Task item – Search the listing for "ovflw" and copy every line where it appears.
——————————
/-- DISPLAY with its transaction delivered copies the matrix to the chip's RAM. -/
theorem exec_display_chip {s : State} (h : ∀ r ∈ s.busResults, r = .ok) :
    ∃ t, exec .display s = .next t ∧ t.chip = { s.chip with ram := s.matrix } := by
  obtain ⟨hdisplay, -⟩ := busTransactionsReachTheChip
  obtain ⟨t, hexec, -, hchip⟩ := hdisplay s
  refine ⟨t, hexec, ?_⟩
  rw [hchip, chipAfter_head?_of_all_ok h, ← chipRx_bufferWrite, ← matrixBytes_eq_toList, matrixBytes]

/-- Settles O40: CONFIG starts the chip and leaves the matrix, DISPLAY copies the matrix into it. -/
theorem configThenDisplayShowsTheMatrix : Obligations.ConfigThenDisplayShowsTheMatrix := by
  intro s hok
  obtain ⟨t, hconfig, hok', hmatrix, hchip⟩ := exec_config_chip hok
  obtain ⟨u, hdisplay, hchip'⟩ := exec_display_chip hok'
  rw [hchip, hmatrix] at hchip'
  refine ⟨t, u, hconfig, hdisplay, by rw [hchip'], fun d k p _ _ _ => ?_⟩
  rw [hchip', litSegment_of_running rfl rfl]

end Sys2Proof.Machine
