-- ==== Sys2Proof/Decode.lean ====
section
/-! DEFINITION. Decode.lean: the two decoders (host command words, 30_encoding.md R100 to R106; PDUs, 41_codec.md R150 to R158),
each total and rejecting by name; then the encoders of the same formats (R102; 41_codec.md R160 to R163). -/

namespace Sys2Proof

/-- Why a PDU decodes as `MalformedFrame` (the rows of R97). -/
inductive Malformed where
  | noPci | reservedType | sfLengthZero | sfTooLong | sfShort | ffShort | fcShort | fcReservedStatus | fcReservedStmin
  deriving DecidableEq, Repr

/-- Why a word is no instruction. -/
inductive Reject where
  /-- A host command word that does not start with an opcode byte. -/
  | noOpcode
  /-- A reserved host opcode (R105). -/
  | reservedOpcode (op : Byte)
  /-- Operands that do not have the opcode's format (R102). -/
  | badOperands (op : Byte)
  /-- `MalformedFrame` (R151). -/
  | malformed (why : Malformed)
  deriving DecidableEq, Repr

/-! ## Bit fields -/

/-- Bits 7:4 of a byte (R7). -/
def hiNibble (b : Byte) : Nibble := b.extractLsb' 4 4

/-- Bits 3:0 of a byte (R7). -/
def loNibble (b : Byte) : Nibble := b.extractLsb' 0 4

/-- The byte with the given upper and low nibbles. -/
def mkByte (hi lo : Nibble) : Byte := hi ++ lo

/-- The First Frame length: `(data[p][3:0] << 8) | data[p+1]` (R89). -/
def ffLength (b0 b1 : Byte) : FfLength := loNibble b0 ++ b1

/-- `length[11:8]` (R83). -/
def ffLengthHi (len : FfLength) : Nibble := len.extractLsb' 8 4

/-- `length[7:0]` (R83). -/
def ffLengthLo (len : FfLength) : Byte := len.extractLsb' 0 8

/-- A 16-bit number, most significant byte first (R102). -/
def nat16 (hi lo : Byte) : Nat := hi.toNat * 256 + lo.toNat

/-- `stmin_decode` (R157, table of R90): the legal STmin codes. -/
def stminDecode (v : Byte) : Option StminCode :=
  if v.toNat ≤ 0x7F then some (.ms (v.setWidth 7))
  else if 0xF1 ≤ v.toNat ∧ v.toNat ≤ 0xF9 then some (.hundredUs (Fin.ofNat 9 (v.toNat - 0xF1)))
  else none

/-- The code byte (R90). -/
def StminCode.raw : StminCode → Byte
  | .ms v => v.setWidth 8
  | .hundredUs k => BitVec.ofNat 8 (0xF1 + k.val)

/-- `stmin_ms` (R90): the whole milliseconds the transmitter uses. -/
def StminCode.toMs : StminCode → Nat
  | .ms v => v.toNat
  | .hundredUs _ => Config.stminSubmsMs

/-- The flow status of a status nibble (R86); 3 to 15 are reserved. -/
def flowStatusOf (fs : Nibble) : Option FlowStatus :=
  match fs.toNat with
  | 0 => some .cts
  | 1 => some .wait
  | 2 => some .ovflw
  | _ => none

/-- The status nibble of a flow status (R86). -/
def FlowStatus.nibble : FlowStatus → Nibble
  | .cts => 0
  | .wait => 1
  | .ovflw => 2

/-- The Flow Control instruction with a given status. -/
def fcInstr (status : FlowStatus) (bs : Byte) (st : StminCode) : Instr :=
  match status with
  | .cts => .fcCts bs st
  | .wait => .fcWait bs st
  | .ovflw => .fcOvflw bs st

/-! ## The PDU decoder -/

/-- Single Frame (R152); `b0` is the PCI byte and `body` what follows it. -/
def decodeSf (p maxLen : Nat) (b0 : Byte) (body : List Byte) : Except Reject Instr :=
  let len := (loNibble b0).toNat
  if len = 0 then .error (.malformed .sfLengthZero)
  else if (maxLen : Int) - 1 - p < len then .error (.malformed .sfTooLong)
  else if body.length < len then .error (.malformed .sfShort)
  else .ok (.sf (body.take len))

/-- First Frame (R153): the chunk is cut to the declared length. -/
def decodeFf (b0 : Byte) (body : List Byte) : Except Reject Instr :=
  match body with
  | [] => .error (.malformed .ffShort)
  | b1 :: rest => .ok (.ff (ffLength b0 b1) (rest.take (ffLength b0 b1).toNat))

/-- Flow Control (R155): the bytes after STmin are ignored. -/
def decodeFc (b0 : Byte) (body : List Byte) : Except Reject Instr :=
  match body with
  | bs :: raw :: _ =>
    match flowStatusOf (loNibble b0) with
    | none => .error (.malformed .fcReservedStatus)
    | some status =>
      match stminDecode raw with
      | none => .error (.malformed .fcReservedStmin)
      | some st => .ok (fcInstr status bs st)
  | _ => .error (.malformed .fcShort)

/-- `decode(data, p, max_len)` (R150): total, by the type nibble of the first byte after the prefix (R81). -/
def decodePdu (data : List Byte) (p maxLen : Nat) : Except Reject Instr :=
  match data.drop p with
  | [] => .error (.malformed .noPci)
  | b0 :: body =>
    match (hiNibble b0).toNat with
    | 0 => decodeSf p maxLen b0 body
    | 1 => decodeFf b0 body
    | 2 => .ok (.cf (loNibble b0) body)
    | 3 => decodeFc b0 body
    | _ => .error (.malformed .reservedType)

/-! ## The host command decoder -/

/-- The bytes of a list of items that are all bytes. -/
def bytesOf : List Tok → Option (List Byte)
  | [] => some []
  | .byte b :: ts => (bytesOf ts).map (b :: ·)
  | .int _ :: _ => none
  | .absent :: _ => none

/-- `payload`: a 16-bit length, most significant byte first, and that many bytes (R102). -/
def payloadOf : List Tok → Option (List Byte)
  | .byte hi :: .byte lo :: ts =>
    match bytesOf ts with
    | some bs => if bs.length = nat16 hi lo then some bs else none
    | none => none
  | _ => none

/-- `now`: an unsigned natural (R102). -/
def timeOf : List Tok → Option Nat
  | [.int (.ofNat n)] => some n
  | _ => none

/-- `value`: an integer or `NONE` (R102). -/
def valueOf : List Tok → Option ParamValue
  | [.int v] => some (some v)
  | [.absent] => some none
  | _ => none

/-- One `CREATE` operand: a natural or `ABSENT` (R102). -/
def fieldOf : Tok → Option (Option Nat)
  | .int (.ofNat n) => some (some n)
  | .int (.negSucc _) => none
  | .absent => some none
  | .byte _ => none

/-- The `CREATE` operands in the order txid, rxid, ta, sa, ae (R101). -/
def addrFieldsOf : List Tok → Option AddrFields
  | [t, r, a, s, e] =>
    match fieldOf t, fieldOf r, fieldOf a, fieldOf s, fieldOf e with
    | some t, some r, some a, some s, some e => some ⟨t, r, a, s, e⟩
    | _, _, _, _, _ => none
  | _ => none

/-- No operands. -/
def noOperands : List Tok → Option Unit
  | [] => some ()
  | _ :: _ => none

/-- The instruction of an opcode whose operands were read, or the rejection of its operands. -/
def withOperands {α : Type} (op : Byte) (operands : Option α) (mk : α → Instr) : Except Reject Instr :=
  match operands with
  | some x => .ok (mk x)
  | none => .error (.badOperands op)

/-- The opcode assignment of R101, R104 and R106; every other opcode is reserved (R105). -/
def decodeOpcode (op : Byte) (ts : List Tok) : Except Reject Instr :=
  match op.toNat with
  | 0x01 => withOperands op (payloadOf ts) .submitPhys
  | 0x02 => withOperands op (payloadOf ts) .submitFunc
  | 0x03 => withOperands op (noOperands ts) fun _ => .poll
  | 0x04 => withOperands op (timeOf ts) .process
  | 0x05 => withOperands op (noOperands ts) fun _ => .reset
  | 0x06 => withOperands op (noOperands ts) fun _ => .available
  | 0x07 => withOperands op (noOperands ts) fun _ => .transmitting
  | 0x08 => withOperands op (noOperands ts) fun _ => .idleSleep
  | 0x10 => withOperands op (valueOf ts) .setStmin
  | 0x11 => withOperands op (valueOf ts) .setBlocksize
  | 0x12 => withOperands op (valueOf ts) .setSquashTiming
  | 0x13 => withOperands op (valueOf ts) .setRxFlowcontrolTimeout
  | 0x14 => withOperands op (valueOf ts) .setRxConsecutiveFrameTimeout
  | 0x15 => withOperands op (valueOf ts) .setTxPadding
  | 0x16 => withOperands op (valueOf ts) .setMaxWaitFrames
  | 0x17 => withOperands op (valueOf ts) .setLlDataLength
  | 0x20 => withOperands op (addrFieldsOf ts) .createNormal11
  | 0x21 => withOperands op (addrFieldsOf ts) .createNormal29
  | 0x22 => withOperands op (addrFieldsOf ts) .createNormalFixed29
  | 0x23 => withOperands op (addrFieldsOf ts) .createExtended11
  | 0x24 => withOperands op (addrFieldsOf ts) .createExtended29
  | 0x25 => withOperands op (addrFieldsOf ts) .createMixed11
  | 0x26 => withOperands op (addrFieldsOf ts) .createMixed29
  | _ => .error (.reservedOpcode op)

/-- A host command word: one opcode byte, then its operands (R100). -/
def decodeHost : List Tok → Except Reject Instr
  | .byte op :: ts => decodeOpcode op ts
  | .int _ :: _ => .error .noOpcode
  | .absent :: _ => .error .noOpcode
  | [] => .error .noOpcode

/-! ## The encoders -/

/-- `encode_sf` (R160). -/
def encodeSf (pfx m : List Byte) : List Byte := pfx ++ mkByte 0 (BitVec.ofNat 4 m.length) :: m

/-- `encode_ff` (R161): `[0x10 | (L >> 8), L & 0xFF]`, then the chunk. -/
def encodeFf (pfx : List Byte) (len : FfLength) (chunk : List Byte) : List Byte :=
  pfx ++ mkByte 1 (ffLengthHi len) :: ffLengthLo len :: chunk

/-- `encode_cf` (R162). -/
def encodeCf (pfx : List Byte) (sn : Nibble) (chunk : List Byte) : List Byte := pfx ++ mkByte 2 sn :: chunk

/-- `encode_flow_control` (R163): three bytes after the prefix. -/
def encodeFc (pfx : List Byte) (status : FlowStatus) (bs st : Byte) : List Byte :=
  pfx ++ [mkByte 3 status.nibble, bs, st]

/-- The payload operand (R102). -/
def payloadToks (m : List Byte) : List Tok :=
  .byte (BitVec.ofNat 8 (m.length / 256)) :: .byte (BitVec.ofNat 8 m.length) :: m.map .byte

/-- The `value` operand (R102). -/
def valueTok : ParamValue → Tok
  | some v => .int v
  | none => .absent

/-- One `CREATE` operand (R102). -/
def fieldTok : Option Nat → Tok
  | some n => .int n
  | none => .absent

/-- The `CREATE` operands (R101). -/
def addrToks (f : AddrFields) : List Tok :=
  [fieldTok f.txid, fieldTok f.rxid, fieldTok f.ta, fieldTok f.sa, fieldTok f.ae]

/-- A word of one of the block's two encoded streams (R14): a host command word, or the payload of a frame. -/
inductive Code where
  | host (word : List Tok)
  | pdu (data : List Byte)
  deriving DecidableEq, Repr

/-- The word of an instruction; `pfx` is the addressing prefix a PDU's frame carries. -/
def encode (pfx : List Byte) : Instr → Code
  | .submitPhys m => .host (.byte 0x01 :: payloadToks m)
  | .submitFunc m => .host (.byte 0x02 :: payloadToks m)
  | .poll => .host [.byte 0x03]
  | .process now => .host [.byte 0x04, .int now]
  | .reset => .host [.byte 0x05]
  | .available => .host [.byte 0x06]
  | .transmitting => .host [.byte 0x07]
  | .idleSleep => .host [.byte 0x08]
  | .setStmin v => .host [.byte 0x10, valueTok v]
  | .setBlocksize v => .host [.byte 0x11, valueTok v]
  | .setSquashTiming v => .host [.byte 0x12, valueTok v]
  | .setRxFlowcontrolTimeout v => .host [.byte 0x13, valueTok v]
  | .setRxConsecutiveFrameTimeout v => .host [.byte 0x14, valueTok v]
  | .setTxPadding v => .host [.byte 0x15, valueTok v]
  | .setMaxWaitFrames v => .host [.byte 0x16, valueTok v]
  | .setLlDataLength v => .host [.byte 0x17, valueTok v]
  | .createNormal11 f => .host (.byte 0x20 :: addrToks f)
  | .createNormal29 f => .host (.byte 0x21 :: addrToks f)
  | .createNormalFixed29 f => .host (.byte 0x22 :: addrToks f)
  | .createExtended11 f => .host (.byte 0x23 :: addrToks f)
  | .createExtended29 f => .host (.byte 0x24 :: addrToks f)
  | .createMixed11 f => .host (.byte 0x25 :: addrToks f)
  | .createMixed29 f => .host (.byte 0x26 :: addrToks f)
  | .sf d => .pdu (encodeSf pfx d)
  | .ff len d => .pdu (encodeFf pfx len d)
  | .cf sn d => .pdu (encodeCf pfx sn d)
  | .fcCts bs st => .pdu (encodeFc pfx .cts bs st.raw)
  | .fcWait bs st => .pdu (encodeFc pfx .wait bs st.raw)
  | .fcOvflw bs st => .pdu (encodeFc pfx .ovflw bs st.raw)

/-- The decoder of both streams: a PDU is read with the session's prefix length and link-layer length (R150, R158). -/
def decode (p maxLen : Nat) : Code → Except Reject Instr
  | .host w => decodeHost w
  | .pdu d => decodePdu d p maxLen

/-! ## The opcode table's words -/

/-- The bytes of a table word: byte 0 holds its bits 7:0. -/
def tableBytes : Nat → Nat → List Byte
  | 0, _ => []
  | k + 1, w => BitVec.ofNat 8 w :: tableBytes k (w / 256)

/-- The operand items of an opcode with every operand zero (a payload of length 0, numbers 0). -/
def zeroOperands (op : Nat) : List Tok :=
  if op = 1 ∨ op = 2 then [.byte 0, .byte 0]
  else if op = 4 ∨ (0x10 ≤ op ∧ op ≤ 0x17) then [.int 0]
  else if 0x20 ≤ op ∧ op ≤ 0x26 then [.int 0, .int 0, .int 0, .int 0, .int 0]
  else []

/-- The link-layer length under which every SF length 1 to 15 decodes without a prefix (R152). -/
def tableLl : Nat := 16

/-- The word of the opcode table's row (log entry 3): one byte that is an assigned host opcode is that command with zero operands;
anything else is the start of a frame's PDU, followed by zero bytes up to `tableLl`. -/
def tableCode (nbits w : Nat) : Code :=
  let host : List Tok := .byte (BitVec.ofNat 8 w) :: zeroOperands (w % 256)
  match decide (nbits ≤ 8), decodeHost host with
  | true, .ok _ => .host host
  | _, _ =>
    let bs := tableBytes ((nbits + 7) / 8) w
    .pdu (bs ++ List.replicate (tableLl - bs.length) 0)

/-- The instruction the decoders read from a word of the opcode table. -/
def decodeTableWord (nbits w : Nat) : Option Instr := (decode 0 tableLl (tableCode nbits w)).toOption

end Sys2Proof
end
——————————
Completed task –
  | 2 => some .ovflw
  | .ovflw => 2
  | .ovflw => .fcOvflw bs st
  | .fcOvflw bs st => .pdu (encodeFc pfx .ovflw bs st.raw)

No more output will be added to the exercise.